» **EXTRACTED MATERIAL**:
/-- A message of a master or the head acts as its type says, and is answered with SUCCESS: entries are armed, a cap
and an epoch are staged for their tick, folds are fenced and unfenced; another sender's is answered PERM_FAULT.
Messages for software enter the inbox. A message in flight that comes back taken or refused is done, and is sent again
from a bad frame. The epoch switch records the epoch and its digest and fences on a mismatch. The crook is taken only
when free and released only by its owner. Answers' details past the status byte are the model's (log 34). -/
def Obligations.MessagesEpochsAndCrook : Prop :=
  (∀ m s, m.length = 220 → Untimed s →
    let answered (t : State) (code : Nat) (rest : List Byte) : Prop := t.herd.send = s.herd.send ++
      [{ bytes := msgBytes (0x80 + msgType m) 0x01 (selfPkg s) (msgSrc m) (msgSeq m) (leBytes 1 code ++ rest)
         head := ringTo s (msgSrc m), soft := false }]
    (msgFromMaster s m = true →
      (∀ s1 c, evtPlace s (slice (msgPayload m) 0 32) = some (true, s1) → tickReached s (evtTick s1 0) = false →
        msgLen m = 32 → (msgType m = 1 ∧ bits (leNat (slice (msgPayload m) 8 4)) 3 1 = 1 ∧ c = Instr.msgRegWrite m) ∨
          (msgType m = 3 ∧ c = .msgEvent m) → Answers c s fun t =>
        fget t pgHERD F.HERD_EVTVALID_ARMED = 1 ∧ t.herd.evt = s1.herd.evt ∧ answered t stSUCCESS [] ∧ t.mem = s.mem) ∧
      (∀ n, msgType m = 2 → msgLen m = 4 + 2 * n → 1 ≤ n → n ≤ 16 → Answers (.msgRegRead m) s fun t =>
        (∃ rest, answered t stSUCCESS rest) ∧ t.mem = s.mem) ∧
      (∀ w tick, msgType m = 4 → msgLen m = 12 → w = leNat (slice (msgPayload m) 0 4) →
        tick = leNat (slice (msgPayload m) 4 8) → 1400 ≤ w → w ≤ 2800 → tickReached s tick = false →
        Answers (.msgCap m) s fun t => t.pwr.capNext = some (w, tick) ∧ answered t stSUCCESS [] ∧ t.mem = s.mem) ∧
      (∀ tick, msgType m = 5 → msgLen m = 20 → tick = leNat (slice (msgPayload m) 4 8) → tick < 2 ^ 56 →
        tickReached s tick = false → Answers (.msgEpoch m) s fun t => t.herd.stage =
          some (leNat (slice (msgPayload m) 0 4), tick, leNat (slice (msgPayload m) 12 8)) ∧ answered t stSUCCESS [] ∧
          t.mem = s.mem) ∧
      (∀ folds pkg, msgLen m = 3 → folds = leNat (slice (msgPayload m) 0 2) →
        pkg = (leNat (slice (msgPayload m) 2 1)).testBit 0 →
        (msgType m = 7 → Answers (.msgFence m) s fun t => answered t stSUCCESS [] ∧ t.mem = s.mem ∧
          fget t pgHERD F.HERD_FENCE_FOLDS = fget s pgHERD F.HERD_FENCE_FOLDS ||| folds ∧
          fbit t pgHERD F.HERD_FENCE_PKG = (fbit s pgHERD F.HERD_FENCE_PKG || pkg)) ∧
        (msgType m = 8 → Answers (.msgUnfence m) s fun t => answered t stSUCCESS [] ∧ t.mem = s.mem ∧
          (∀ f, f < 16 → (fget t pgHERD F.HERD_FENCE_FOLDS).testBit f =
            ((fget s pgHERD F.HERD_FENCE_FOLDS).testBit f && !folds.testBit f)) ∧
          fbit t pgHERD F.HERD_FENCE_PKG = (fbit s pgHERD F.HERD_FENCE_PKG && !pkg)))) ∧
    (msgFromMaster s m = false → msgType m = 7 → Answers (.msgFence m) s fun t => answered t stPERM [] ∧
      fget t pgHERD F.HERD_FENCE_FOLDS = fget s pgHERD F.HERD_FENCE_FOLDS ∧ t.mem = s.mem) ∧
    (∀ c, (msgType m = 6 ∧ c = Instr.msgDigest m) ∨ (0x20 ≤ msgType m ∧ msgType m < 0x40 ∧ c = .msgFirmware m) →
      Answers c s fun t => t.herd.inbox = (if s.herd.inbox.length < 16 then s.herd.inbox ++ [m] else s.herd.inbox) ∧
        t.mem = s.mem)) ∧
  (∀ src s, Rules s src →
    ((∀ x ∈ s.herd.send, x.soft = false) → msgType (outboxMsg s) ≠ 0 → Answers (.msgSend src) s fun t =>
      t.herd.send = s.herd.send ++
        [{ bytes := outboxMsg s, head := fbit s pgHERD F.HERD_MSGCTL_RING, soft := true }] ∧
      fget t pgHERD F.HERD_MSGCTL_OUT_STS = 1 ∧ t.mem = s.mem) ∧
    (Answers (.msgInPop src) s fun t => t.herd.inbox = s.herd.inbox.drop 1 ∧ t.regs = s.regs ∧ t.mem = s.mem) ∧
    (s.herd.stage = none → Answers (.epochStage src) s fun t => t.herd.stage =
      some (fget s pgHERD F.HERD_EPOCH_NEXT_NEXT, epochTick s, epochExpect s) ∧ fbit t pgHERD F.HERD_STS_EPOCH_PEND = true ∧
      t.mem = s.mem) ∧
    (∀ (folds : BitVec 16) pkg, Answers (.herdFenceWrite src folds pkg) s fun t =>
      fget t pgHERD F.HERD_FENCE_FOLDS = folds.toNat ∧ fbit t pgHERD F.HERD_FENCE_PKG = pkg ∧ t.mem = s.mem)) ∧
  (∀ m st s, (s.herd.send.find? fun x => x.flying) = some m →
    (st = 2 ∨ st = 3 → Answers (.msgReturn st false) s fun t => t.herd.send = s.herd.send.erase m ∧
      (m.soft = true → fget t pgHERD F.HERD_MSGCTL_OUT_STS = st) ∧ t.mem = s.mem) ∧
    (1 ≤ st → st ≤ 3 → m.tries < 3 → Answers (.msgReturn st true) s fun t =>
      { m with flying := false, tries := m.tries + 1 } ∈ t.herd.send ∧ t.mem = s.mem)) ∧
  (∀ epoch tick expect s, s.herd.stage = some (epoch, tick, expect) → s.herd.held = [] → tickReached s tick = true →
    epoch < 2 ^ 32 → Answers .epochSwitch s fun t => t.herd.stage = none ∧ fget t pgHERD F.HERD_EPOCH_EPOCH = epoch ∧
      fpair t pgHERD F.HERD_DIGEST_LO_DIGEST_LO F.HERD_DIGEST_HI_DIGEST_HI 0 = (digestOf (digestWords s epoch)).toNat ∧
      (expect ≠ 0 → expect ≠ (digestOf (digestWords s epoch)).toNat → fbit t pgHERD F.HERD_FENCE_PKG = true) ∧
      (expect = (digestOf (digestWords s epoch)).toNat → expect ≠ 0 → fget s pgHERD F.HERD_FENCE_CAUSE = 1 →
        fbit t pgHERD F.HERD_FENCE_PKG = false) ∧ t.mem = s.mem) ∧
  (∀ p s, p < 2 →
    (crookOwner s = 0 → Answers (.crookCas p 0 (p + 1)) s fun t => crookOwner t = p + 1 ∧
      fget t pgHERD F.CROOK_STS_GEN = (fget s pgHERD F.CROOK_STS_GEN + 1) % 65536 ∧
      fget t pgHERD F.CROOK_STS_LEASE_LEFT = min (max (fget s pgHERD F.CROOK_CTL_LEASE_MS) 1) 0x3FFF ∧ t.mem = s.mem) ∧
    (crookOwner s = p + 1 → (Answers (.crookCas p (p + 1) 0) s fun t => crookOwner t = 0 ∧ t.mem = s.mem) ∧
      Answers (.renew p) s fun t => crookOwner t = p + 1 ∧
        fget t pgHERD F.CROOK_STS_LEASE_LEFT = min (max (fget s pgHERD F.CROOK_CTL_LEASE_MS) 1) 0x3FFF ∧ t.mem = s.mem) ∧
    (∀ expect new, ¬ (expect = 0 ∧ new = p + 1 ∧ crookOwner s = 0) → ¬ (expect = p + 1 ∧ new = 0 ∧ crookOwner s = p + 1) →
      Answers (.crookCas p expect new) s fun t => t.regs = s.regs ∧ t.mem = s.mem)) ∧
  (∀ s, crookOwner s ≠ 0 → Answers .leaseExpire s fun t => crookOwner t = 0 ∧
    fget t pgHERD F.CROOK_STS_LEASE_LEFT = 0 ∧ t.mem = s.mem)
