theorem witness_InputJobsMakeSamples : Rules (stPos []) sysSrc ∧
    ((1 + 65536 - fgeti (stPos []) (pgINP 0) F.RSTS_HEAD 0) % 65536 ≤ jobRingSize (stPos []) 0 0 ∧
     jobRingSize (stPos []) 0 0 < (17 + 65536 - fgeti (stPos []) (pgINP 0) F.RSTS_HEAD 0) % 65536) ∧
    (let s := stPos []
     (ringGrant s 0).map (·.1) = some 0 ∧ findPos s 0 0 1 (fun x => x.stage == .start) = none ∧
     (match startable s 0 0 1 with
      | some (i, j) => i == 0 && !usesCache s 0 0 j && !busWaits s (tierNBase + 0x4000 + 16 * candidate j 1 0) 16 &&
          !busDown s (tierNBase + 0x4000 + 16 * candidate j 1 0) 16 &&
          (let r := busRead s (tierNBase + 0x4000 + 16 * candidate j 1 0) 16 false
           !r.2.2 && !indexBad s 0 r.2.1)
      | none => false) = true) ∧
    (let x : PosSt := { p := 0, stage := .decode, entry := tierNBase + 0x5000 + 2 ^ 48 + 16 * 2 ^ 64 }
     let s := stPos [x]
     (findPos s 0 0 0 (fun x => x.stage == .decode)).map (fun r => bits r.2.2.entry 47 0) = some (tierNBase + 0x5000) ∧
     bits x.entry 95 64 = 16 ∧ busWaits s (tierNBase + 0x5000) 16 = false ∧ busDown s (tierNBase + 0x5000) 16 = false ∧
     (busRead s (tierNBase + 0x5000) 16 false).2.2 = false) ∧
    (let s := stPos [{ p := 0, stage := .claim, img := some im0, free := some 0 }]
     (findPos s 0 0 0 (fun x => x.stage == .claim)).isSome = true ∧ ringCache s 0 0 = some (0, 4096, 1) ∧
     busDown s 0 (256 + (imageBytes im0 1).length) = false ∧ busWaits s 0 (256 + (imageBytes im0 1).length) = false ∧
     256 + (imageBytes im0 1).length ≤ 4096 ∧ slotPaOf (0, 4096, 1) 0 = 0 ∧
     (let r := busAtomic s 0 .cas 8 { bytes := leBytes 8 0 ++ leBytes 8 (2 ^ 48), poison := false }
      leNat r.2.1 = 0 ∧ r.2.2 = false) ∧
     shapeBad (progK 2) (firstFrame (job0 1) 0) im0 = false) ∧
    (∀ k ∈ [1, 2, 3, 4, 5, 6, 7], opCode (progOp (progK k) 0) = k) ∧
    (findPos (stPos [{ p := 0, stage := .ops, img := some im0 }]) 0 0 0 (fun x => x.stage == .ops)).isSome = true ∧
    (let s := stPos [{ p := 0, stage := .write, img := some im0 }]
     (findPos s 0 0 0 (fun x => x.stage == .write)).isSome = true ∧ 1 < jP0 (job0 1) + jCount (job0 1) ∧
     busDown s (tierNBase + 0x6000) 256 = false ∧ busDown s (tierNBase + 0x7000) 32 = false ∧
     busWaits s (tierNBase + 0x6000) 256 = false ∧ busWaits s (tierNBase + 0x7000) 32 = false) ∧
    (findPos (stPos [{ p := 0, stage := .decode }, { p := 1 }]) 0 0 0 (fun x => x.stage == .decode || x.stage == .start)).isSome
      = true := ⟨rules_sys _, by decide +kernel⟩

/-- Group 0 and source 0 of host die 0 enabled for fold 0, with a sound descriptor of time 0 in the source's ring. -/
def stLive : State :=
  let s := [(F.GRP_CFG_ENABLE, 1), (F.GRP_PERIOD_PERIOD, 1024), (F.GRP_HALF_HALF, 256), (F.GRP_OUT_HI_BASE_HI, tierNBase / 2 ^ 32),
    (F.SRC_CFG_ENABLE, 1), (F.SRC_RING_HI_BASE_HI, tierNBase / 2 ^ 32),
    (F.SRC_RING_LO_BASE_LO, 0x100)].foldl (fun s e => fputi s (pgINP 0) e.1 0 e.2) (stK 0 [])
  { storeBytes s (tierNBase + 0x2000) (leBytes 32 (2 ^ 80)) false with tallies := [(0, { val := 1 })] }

» **TASK DETAILS**: Take from the listing above each line that contains the string "toNat".

» **WRITTEN REPLY**:
      fget t pgHERD F.HERD_FENCE_FOLDS = folds.toNat ∧ fbit t pgHERD F.HERD_FENCE_PKG = pkg ∧ t.mem = s.mem)) ∧
      fpair t pgHERD F.HERD_DIGEST_LO_DIGEST_LO F.HERD_DIGEST_HI_DIGEST_HI 0 = (digestOf (digestWords s epoch)).toNat ∧
      (expect ≠ 0 → expect ≠ (digestOf (digestWords s epoch)).toNat → fbit t pgHERD F.HERD_FENCE_PKG = true) ∧
      (expect = (digestOf (digestWords s epoch)).toNat → expect ≠ 0 → fget s pgHERD F.HERD_FENCE_CAUSE = 1 →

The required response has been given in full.